When you're selling your business, the most emotional issue is likely to be whether you want to stay involved after the sale, or at least retain a stake. The vast majority of sellers want to exit the business. This is the best strategy, says Susan E. Pravda, an attorney specializing in mergers and acquisitions with the Boston firm Epstein Becker & Green. She warns that owners who stay on "are almost always unhappy. They are used to running the firm exactly the way they want to. The culture of the firm will undoubtedly change, and they won't be happy with it."
COAT OF PAINT? While mulling this issue, you need to pursue the other steps toward a successful sale as dispassionately as possible. First, you'll need to consult several financial advisers.

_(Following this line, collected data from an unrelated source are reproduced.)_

-- ==== Sys2Proof/Laws/PerInstr.lean ====
section
/-! SUPPORT. The statements made of every command as syntax, one lemma per constructor. -/

namespace Sys2Proof.Laws.EncodingRoundTrip

/-- A command is well formed, and its word decodes back to it, as the table's word does too (30_encoding.md R111). -/
def Statement (i : Sys2Proof.Instr) : Prop :=
  i.wellFormed = true ∧ Sys2Proof.decode (Sys2Proof.encode i) = some i ∧
    Sys2Proof.decodeTableWord 32 (Sys2Proof.encode i).toNat = some i

theorem nop : Statement .nop := ⟨rfl, rfl, rfl⟩

theorem clrw : Statement .clrw := ⟨rfl, rfl, rfl⟩

theorem build : Statement .build := ⟨rfl, rfl, rfl⟩

theorem encode : Statement .encode := ⟨rfl, rfl, rfl⟩

theorem decode : Statement .decode := ⟨rfl, rfl, rfl⟩

end Sys2Proof.Laws.EncodingRoundTrip
end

If you want to have a competitive bidding process, retain an investment banker. Many won't work with companies under $20 million in sales, so you may need to go to a smaller, regional firm or a business broker. Often your local bank or accounting firm can help. You can expect the cost of professional advice to run between 2% and 5% of the sale price, but it may be worth it.

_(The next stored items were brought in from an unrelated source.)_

/-- The node popped comes before every other node of the queue. -/
theorem Pops.before_others {x : Nat} (o : IsOrder lt) (h : Pops lt q r q') (hx : x ∈ q) (hne : x ≠ r) : lt r x = true := by
  rcases o.total hne with hlt | hlt
  · rw [h.least x hx] at hlt
    cases hlt
  · exact hlt

/-- In a strict total order the node popped is determined, and so are the nodes left (R163, R167). -/
theorem Pops.unique (o : IsOrder lt) (hq : Pops lt q r q') (hp : Pops lt p s p') (hqp : q.Perm p) :
    r = s ∧ q'.Perm p' := by
  obtain rfl : r = s := o.eq_of_le_le (hq.least s (hqp.mem_iff.mpr hp.mem)) (hp.least r (hqp.mem_iff.mp hq.mem))
  exact ⟨rfl, (hq.perm.trans (hqp.trans hp.perm.symm)).cons_inv⟩

/-- The binary heap pops a least node (R165). -/
theorem exists_pops_of_heapPop (o : IsOrder lt) (hh : IsHeap lt q) (hne : q ≠ []) :
    ∃ r q', heapPop lt q = some (r, q') ∧ Pops lt q r q' ∧ IsHeap lt q' := by
  rcases heapPop_spec o hh with ⟨rfl, -⟩ | ⟨r, q', hpop, hperm, hheap, hleast⟩
  · exact absurd rfl hne
  · exact ⟨r, q', hpop, ⟨hperm, hleast⟩, hheap⟩

theorem leastOf_mem (lt : Nat → Nat → Bool) (x : Nat) (xs : List Nat) : leastOf lt x xs ∈ x :: xs := by
  induction xs generalizing x with
  | nil => simp [leastOf]
  | cons y ys ih =>
    simp only [leastOf]
    split
    · exact List.mem_cons_of_mem _ (ih y)
    · rcases List.mem_cons.mp (ih x) with h | h <;> simp [h]

theorem leastOf_le (o : IsOrder lt) (x : Nat) (xs : List Nat) : ∀ y ∈ x :: xs, lt y (leastOf lt x xs) = false := by
  induction xs generalizing x with
  | nil => simp [leastOf, o.irrefl]
  | cons z zs ih =>
    simp only [leastOf, List.mem_cons, forall_eq_or_imp] at ih ⊢
    obtain ⟨hhead, htail⟩ := ih (if lt z x then z else x)
    by_cases hzx : lt z x = true
    · simp only [hzx, if_true] at hhead htail ⊢
      exact ⟨o.le_trans hhead (o.asymm hzx), hhead, htail⟩
    · simp only [hzx] at hhead htail ⊢
      exact ⟨hhead, o.le_trans hhead (by simpa using hzx), htail⟩

/-- The plain queue pops a least node (R167). -/
theorem exists_pops_of_setPop (o : IsOrder lt) (hne : q ≠ []) : ∃ r q', setPop lt q = some (r, q') ∧ Pops lt q r q' := by
  cases q with
  | nil => exact absurd rfl hne
  | cons x xs => exact ⟨_, _, rfl, (List.perm_cons_erase (leastOf_mem lt x xs)).symm, leastOf_le o x xs⟩

end

/-! ### The relation -/

/-- The internal node a merge of `a` and `b` creates (R170). -/
def mergeNode (w : List Nat) (arena : List TreeNode) (a b : Nat) : TreeNode :=
  { left := a, right := b, weight := nodeWeight w arena a + nodeWeight w arena b }

/-- The queues and arenas that merging the alphabet of `w` passes through, queues up to their order (R166, R170). -/
inductive Merged (w : List Nat) : List Nat → List TreeNode → Prop
  | start {q : List Nat} : q.Perm (alphabet w) → Merged w q []
  | merge {q q1 q2 q' : List Nat} {arena : List TreeNode} {a b : Nat} : Merged w q arena →
      Pops (before w arena) q a q1 → Pops (before w arena) q1 b q2 → q'.Perm ((256 + arena.length) :: q2) →
      Merged w q' (arena ++ [mergeNode w arena a b])

/-- As many merges of one weight table make the same nodes and leave the same queue: each pop is determined. -/
theorem Merged.unique (h : Merged w q arena) (h' : Merged w q' arena') (hlen : arena.length = arena'.length) :
    arena = arena' ∧ q.Perm q' := by
  induction h generalizing q' arena' with
  | start hq =>
    cases h' with
    | start hq' => exact ⟨rfl, hq.trans hq'.symm⟩
    | merge => simp at hlen
  | merge _ hpop1 hpop2 hq ih =>
    cases h' with
    | start => simp at hlen
    | merge h' hpop1' hpop2' hq' =>
      obtain ⟨rfl, hperm⟩ := ih h' (by simpa using hlen)
      obtain ⟨rfl, hperm1⟩ := hpop1.unique (before_isOrder _ _) hpop1' hperm
      obtain ⟨rfl, hperm2⟩ := hpop2.unique (before_isOrder _ _) hpop2' hperm1
      exact ⟨rfl, hq.trans ((hperm2.cons _).trans hq'.symm)⟩

/-- Each merge makes one node and shortens the queue by one (R170). -/
theorem Merged.length (h : Merged w q arena) : q.length + arena.length = (alphabet w).length := by
  induction h with
  | start hq => simpa using hq.length_eq
  | merge _ hpop1 hpop2 hq ih =>
    have h1 := hpop1.length
    have h2 := hpop2.length
    have h3 := hq.length_eq
    simp only [List.length_cons, List.length_append, List.length_nil] at *
    omega

/-- A merge leaves its new node in the queue. -/
theorem Merged.newest_mem (h : Merged w q arena) (hne : arena ≠ []) : 256 + (arena.length - 1) ∈ q := by
  cases h with
  | start => exact absurd rfl hne
  | merge _ _ _ hq => exact hq.mem_iff.mpr (by simp)

/-- A queue is empty only where nothing was there to merge. -/
theorem Merged.arena_eq_nil (h : Merged w q arena) (hq : q = []) : arena = [] := by
  by_contra hne
  have := h.newest_mem hne
  rw [hq] at this
  cases this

Before you start talking to buyers, find out how much your business is actually worth, then make sure you portray your balance sheet and income statement in the best possible light. You might also think about reducing excessive salaries that bloat your cost structure. Settle pending litigation and other potential roadblocks to completing the deal. Even something as simple as giving the company's office a fresh coat of paint or doing some landscaping can help the purchase price.
Be prepared for a lengthy due-diligence process. Resolving tax, legal, and financial questions involving the structure of the deal can be more stressful than you expect.

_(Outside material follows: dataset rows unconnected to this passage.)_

-- ==== Sys2Proof/Machine/Flags.lean ====
section
/-! DEFINITION. Valuation arithmetic: rounding, unit values and the causes they raise (R93 to R96),
totals, bands and the check's causes (R99 to R102), and the sets of causes. -/

namespace Sys2Proof.Machine

/-- The members of either set. -/
def CauseSet.union (x y : CauseSet) : CauseSet :=
  ⟨x.inexact || y.inexact, x.clamped || y.clamped, x.invalid || y.invalid, x.bandLow || y.bandLow,
    x.bandHigh || y.bandHigh⟩

/-- The members of both sets; with the hold mask, the causes that go to HC (R105). -/
def CauseSet.inter (x y : CauseSet) : CauseSet :=
  ⟨x.inexact && y.inexact, x.clamped && y.clamped, x.invalid && y.invalid, x.bandLow && y.bandLow,
    x.bandHigh && y.bandHigh⟩

/-- The rounded value of quotient q and remainder r in thousandths (R95). -/
def roundValue (m : Rounding) (q r : Nat) : Nat :=
  match m with
  | .nearestEven =>
    if r < 500 then q else if 500 < r then q + 1 else if q % 2 = 0 then q else q + 1
  | .nearestUp => if r < 500 then q else q + 1
  | .down => q
  | .up => if r = 0 then q else q + 1

/-- A value with the causes its valuation raises. -/
structure Valued where
  value : Nat
  causes : CauseSet
  deriving DecidableEq, Repr

/-- The value of a WEIGHT unit at a rate and a weight in grams (R94 to R96). -/
def valueByWeight (m : Rounding) (rate : Nat) (grams : Int) : Valued :=
  if rate = 0 ∨ grams ≤ 0 then ⟨0, { CauseSet.none with invalid := true }⟩
  else
    let raw := rate * grams.toNat
    let v := roundValue m (raw / 1000) (raw % 1000)
    ⟨min v Config.maxValue,
      { CauseSet.none with inexact := decide (raw % 1000 ≠ 0), clamped := decide (Config.maxValue < v) }⟩

/-- The value of a unit at a weight (R93, R94). -/
def valueUnit (m : Rounding) (l : Label) (grams : Int) : Valued :=
  match l.pricing with
  | .fixed => ⟨l.value, .none⟩
  | .byWeight => valueByWeight m l.value grams

/-- The substitute estimate: the value at the label weight, without causes (R98). -/
def estimate (m : Rounding) (l : Label) : Nat := (valueUnit m l l.weight).value

/-- A percentage above 50 is used as 50 (R99, R126). -/
def usedPercent (p : Nat) : Nat := min p 50

/-- The low end of a band: V × (100 − d) / 100 rounded up (R99, R101). -/
def bandLow (v d : Nat) : Nat := (v * (100 - usedPercent d) + 99) / 100

/-- The high end of a band: V × (100 + u) / 100 rounded down (R99, R101). -/
def bandHigh (v u : Nat) : Nat := v * (100 + usedPercent u) / 100

/-- A saturating total and whether it saturated (R100). -/
def saturate (t : Nat) : Nat := min t Config.maxTotal

/-- What a check finds (R100 to R102). -/
structure CheckResult where
  total : Nat
  low : Nat
  high : Nat
  causes : CauseSet
  deriving DecidableEq, Repr

/-- The check of the true ordered total and the true placed total with the notice's percentages. -/
def checkTotals (ordered placed d u : Nat) : CheckResult :=
  let t := saturate ordered
  let s := saturate placed
  let low := bandLow t d
  let high := bandHigh t u
  { total := s
    low := low
    high := high
    causes :=
      { CauseSet.none with
        clamped := decide (Config.maxTotal < ordered) || decide (Config.maxTotal < placed)
        bandLow := decide (s < low)
        bandHigh := decide (high < s) } }

end Sys2Proof.Machine
end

Take advantage of the current seller's market. You may have several suitors, which should give you bargaining power to negotiate a favorable deal.
From the buyer's side of the table, one complication can be the euphoria that typically sets in. Often, the exciting atmosphere of dealmaking leads to overpaying. John Chuang, president of Cambridge-based MacTemps Inc., a temporary-placement company, admits getting a charge from the frantic phone calls, high-pressure ultimatums, reams of documents, and investment bankers rushing from room to room. His first acquisition of another temporary-placement outfit reminded him of the kind of high-stakes dealmaking he had only read about in Barbarians at the Gate. "You have to know at what point you're just going to walk away," Chuang says.
It's crucial that your acquisition be part of a carefully tooled strategic plan. Too many buyers seek growth for growth's sake. Analyze the deal's long-term prospects. Are anticipated synergies really achievable? Will projected economies of scale really materialize? Will the two cultures mesh?
When you negotiate the deal, make sure to provide incentives for key managers to stay on. But be wary if the seller's CEO or owner wants to continue to play a major role.
Whether you're a buyer or a seller, you need to resist the worry that you have to get in on the consolidation wave as soon as possible. Before you move, says University of Chicago's Schrager, "You better have a strategy that works. Big is not particularly better."